Do you have any stories of games torn apart by a broken relationship? Do you have any good ideas on dealing with it? Please post in the comments below, I’d be very curious to hear more takes on this. As I stated at the start, I think there’s no silver-bullet to this problem, but it’s interesting to hear what others have encountered and I think helps us all be better prepared to find a way through future misfortunes.

4 thoughts on “Breaking Up Is Hard To Do

  1. We use a group chat to get our games together and I think that has helped mitigate some of the awkwardness. I have had a few people drop out of the years that I suspect is due to inter personal issues.
    But with the group chat, its just “next game is Sunday…” and folks yeah or nay and that is sort of the end of it.
    I don’t think I would ever start another work game after the last one morphed into my current game. Just too many other factors to consider. In fact other than the one grandfathered co-worker, I generally try to keep those two worlds apart now.

    1. Avoiding work games is somewhat ironic for me as some of my best friends and most regular fellow gamers are the people I worked with at my first job. And certainly when I want to run something I turn first to my coworkers to pull from as they’re generally the sort to be interested in such things. I just find it helps to make sure the game takes place away from the office to physically reinforce the fact that this activity has nothing to do with work.

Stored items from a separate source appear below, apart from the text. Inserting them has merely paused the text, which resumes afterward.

/-- A read of the low half of a pair latches the high half for the function (R11). -/
def execRegisterPairLowRead (fn off : Nat) (s : State) : Out :=
  let r := s.readHits fn off
  if 128 ≤ fn || off % 4 != 0 || !isPair r.2 || r.2.any (fun h => h.high) then .next s
  else .next (s.guardRead fn off (fun s =>
    let high := r.2.foldl (fun n h => n + s.fieldRead r.1 h / 2 ^ 32) 0
    let t := s.emit .readValue [fn, off, s.regRead r.1 r.2]
    { t with reg := { t.reg with shadow := Tab.put t.reg.shadow (pairKey fn off) (high % 2 ^ 32) } }))

/-- A read of the high half returns the function's shadow and discards it; without one it returns the high half as it stands (R11). -/
def execRegisterPairHighRead (fn off : Nat) (s : State) : Out :=
  let r := s.readHits fn off
  let aeqHigh := r.2.any (fun h => h.fld == .NET_AEQ_HI)
  if 128 ≤ fn || off < 4 || !(aeqHigh || r.2.any (fun h => h.high)) then .next s
  else .next (s.guardRead fn off (fun s =>
    match s.reg.shadow.find (pairKey fn (off - 4)) with
    | some v =>
      let t := s.emit .readValue [fn, off, v]
      { t with reg := { t.reg with shadow := Tab.del t.reg.shadow (pairKey fn (off - 4)) } }
    | none => s.emit .readValue [fn, off, s.regRead r.1 r.2]))

/-- An access that is not an aligned 32-bit access completes with Unsupported Request; the MSI-X regions also take aligned 64-bit accesses
(R9, R616). -/
def execUnsupportedRegisterAccess (fn off size : Nat) (s : State) : Out :=
  let msix := (msixAt fn off).isSome || (s.msixPending fn off).isSome
  if (size = 4 && off % 4 = 0) || (msix && size = 8 && off % 8 = 0) then .next s else .next (s.emit .unsupported [fn, off])

/-! ### What follows a write -/

/-- Tier-one groups whose mode a write may change keep their mode where any of their granules is bound (R354). -/
def State.holdGroups (s old : State) (source fn : Nat) : State :=
  let was := old.rd .STK_GROUP_MODE 0
  let asked := s.rd .STK_GROUP_MODE 0
  let bound := s.taken (·.t1)
  let got := (List.range 48).foldl (fun n g => n + put (b2n (if bound.any (fun x => x / 8 == g) then bit was g else bit asked g)) g 1) 0
  if got = asked then s
  else (s.logClamp ⟨fieldId 0x800810 0, source, fn, false, asked, got, 0, false⟩).wr .STK_GROUP_MODE 0 got

/-- A stream binding may change: no plan of any link names the compartment, and no other compartment has the stream (R429). -/
def State.streamFree (s : State) (c : Nat) : Bool :=
  let named := (List.range 12).any (fun l => (planHolders (s.plan l)).contains c
    || (match s.plk.next.find l with
      | some ws => (planHolders ws).contains c
      | none => false))
  let v := s.rd .PLK_CMP_STREAM c
  let taken := s.rd .PLK_CMP_STREAM_VALID c == 1
    && (v == 0 || tenants.any (fun d => d != c && s.rd .PLK_CMP_STREAM_VALID d == 1 && s.rd .PLK_CMP_STREAM d == v))
  !named && !taken

/-- A stream binding that may not change keeps its value, and the write is logged (R429). -/
def State.holdStream (s old : State) (source fn c : Nat) : State :=
  let keep (lo : Nat) (f : Fld) (s : State) : State :=
    if s.rd f c = old.rd f c then s
    else (s.logClamp ⟨fieldId (0xA02000 + 4 * c) lo, source, fn, false, s.rd f c, old.rd f c, 0, false⟩).wr f c (old.rd f c)
  if s.streamFree c then s else keep 16 .PLK_CMP_STREAM_VALID (keep 0 .PLK_CMP_STREAM s)

/-- Writes of a coherent window: dropped ones are counted (R295); a new range is checked and its lost lines back-invalidated. -/
def State.windowWrite (s old : State) (source fn i : Nat) (rangeField : Bool) : State :=
  if old.dropField fn .COH_WIN_BASE i then s.bump .COH_WIN_DROPPED (i / 8) 1
  else if rangeField then
    s.cohWindowWritten source fn (0x700008 + 0x100 * (i / 8) + 0x20 * (i % 8)) i (old.rd .COH_WIN_BASE i, old.rd .COH_WIN_UNITS i)
  else s

/-- INS_ENABLE written 0 resets an enabled instance (R108). -/
def State.disableWrite (s old : State) (i : Nat) : State :=
  if old.rd .INS_ENABLE i = 1 && s.rd .INS_ENABLE i = 0 && s.rd .INS_RESET_BUSY i = 0 then s.resetCut i else s

/-- What follows a write of one field. -/
def State.followField (s old : State) (source fn : Nat) (h : Hit) : State :=
  match h.fld with
  | .INS_ENABLE => s.disableWrite old h.idx
  | .COH_WIN_BASE => s.windowWrite old source fn h.idx true
  | .COH_WIN_UNITS => s.windowWrite old source fn h.idx true
  | .COH_WIN_DPA => s.windowWrite old source fn h.idx false
  | .COH_WIN_HOST_A => s.windowWrite old source fn h.idx false
  | .STK_GROUP_MODE => s.holdGroups old source fn
  | .PLK_CMP_STREAM => s.holdStream old source fn h.idx
  | .TRN_PC_QUOTA => s.trimPort (h.idx / 32) (h.idx % 32)
  | _ => s

/-- What follows a write of a register. -/
def State.follow (old : State) (source fn : Nat) (hs : List Hit) (s : State) : State := hs.foldl (fun s h => s.followField old source fn h) s

/-! ### Writes (R12 to R18, R94, R95, R615) -/

/-- The source code of a clamp of a register write: 0 manager BAR0, 1 instance BAR0. -/
def writeSource (fn : Nat) : Nat := b2n (!isMgr fn)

      When I was running a game at the office, I even had an exec go so far as to list the game as a perk on recruitment info for new hires. I really disliked that, though I really disliked a lot of stuff that guy did, and am happy to no longer have to interact with him professionally or otherwise.

  2. Yes, I’ve had long-running campaigns fall apart because of inter-personal relationships. I’ve had (and seen) whole gaming groups splinter because of it.

    What can you do? Restrict a game to “boys (or girls) only?” When you have a good mix of people playing a game that builds not only camaraderie, but intimacy, sometimes romances are going to spring up. My thought is that gaming groups can survive break-ups when the relationship started outside and before the game started, but I’ve heard some real horror stories (mostly involving infidelities that involved other players at the table). Real ugly stuff.

    My wife doesn’t game.

    1. Interesting, I hadn’t thought of relationships that pre-existed vs. those springing up at the table, though I don’t think I’ve ever seen the latter. Infidelity with someone else also at the table sounds pretty egregious — I have no idea how a group could survive that.

      My wife games sporadically, and I’m always looking for ways to tempt her back to the table. And I know several other married couples that game together. I have also had someone leave the game because he got married. I always scratched my head over that one — I’m not sure why marriage would require giving up any hobby, but I guess to each their own.

      I agree there’s no reasonable preventative measure. I guess I was assuming the case of trying to find a way preserve the group when two individuals decide they can’t stand each other anymore. I’m not sure if having a larger group makes it easier or harder. On the one hand more people means it’s easier to run without either problem person, on the other it seems like more potential for side-taking.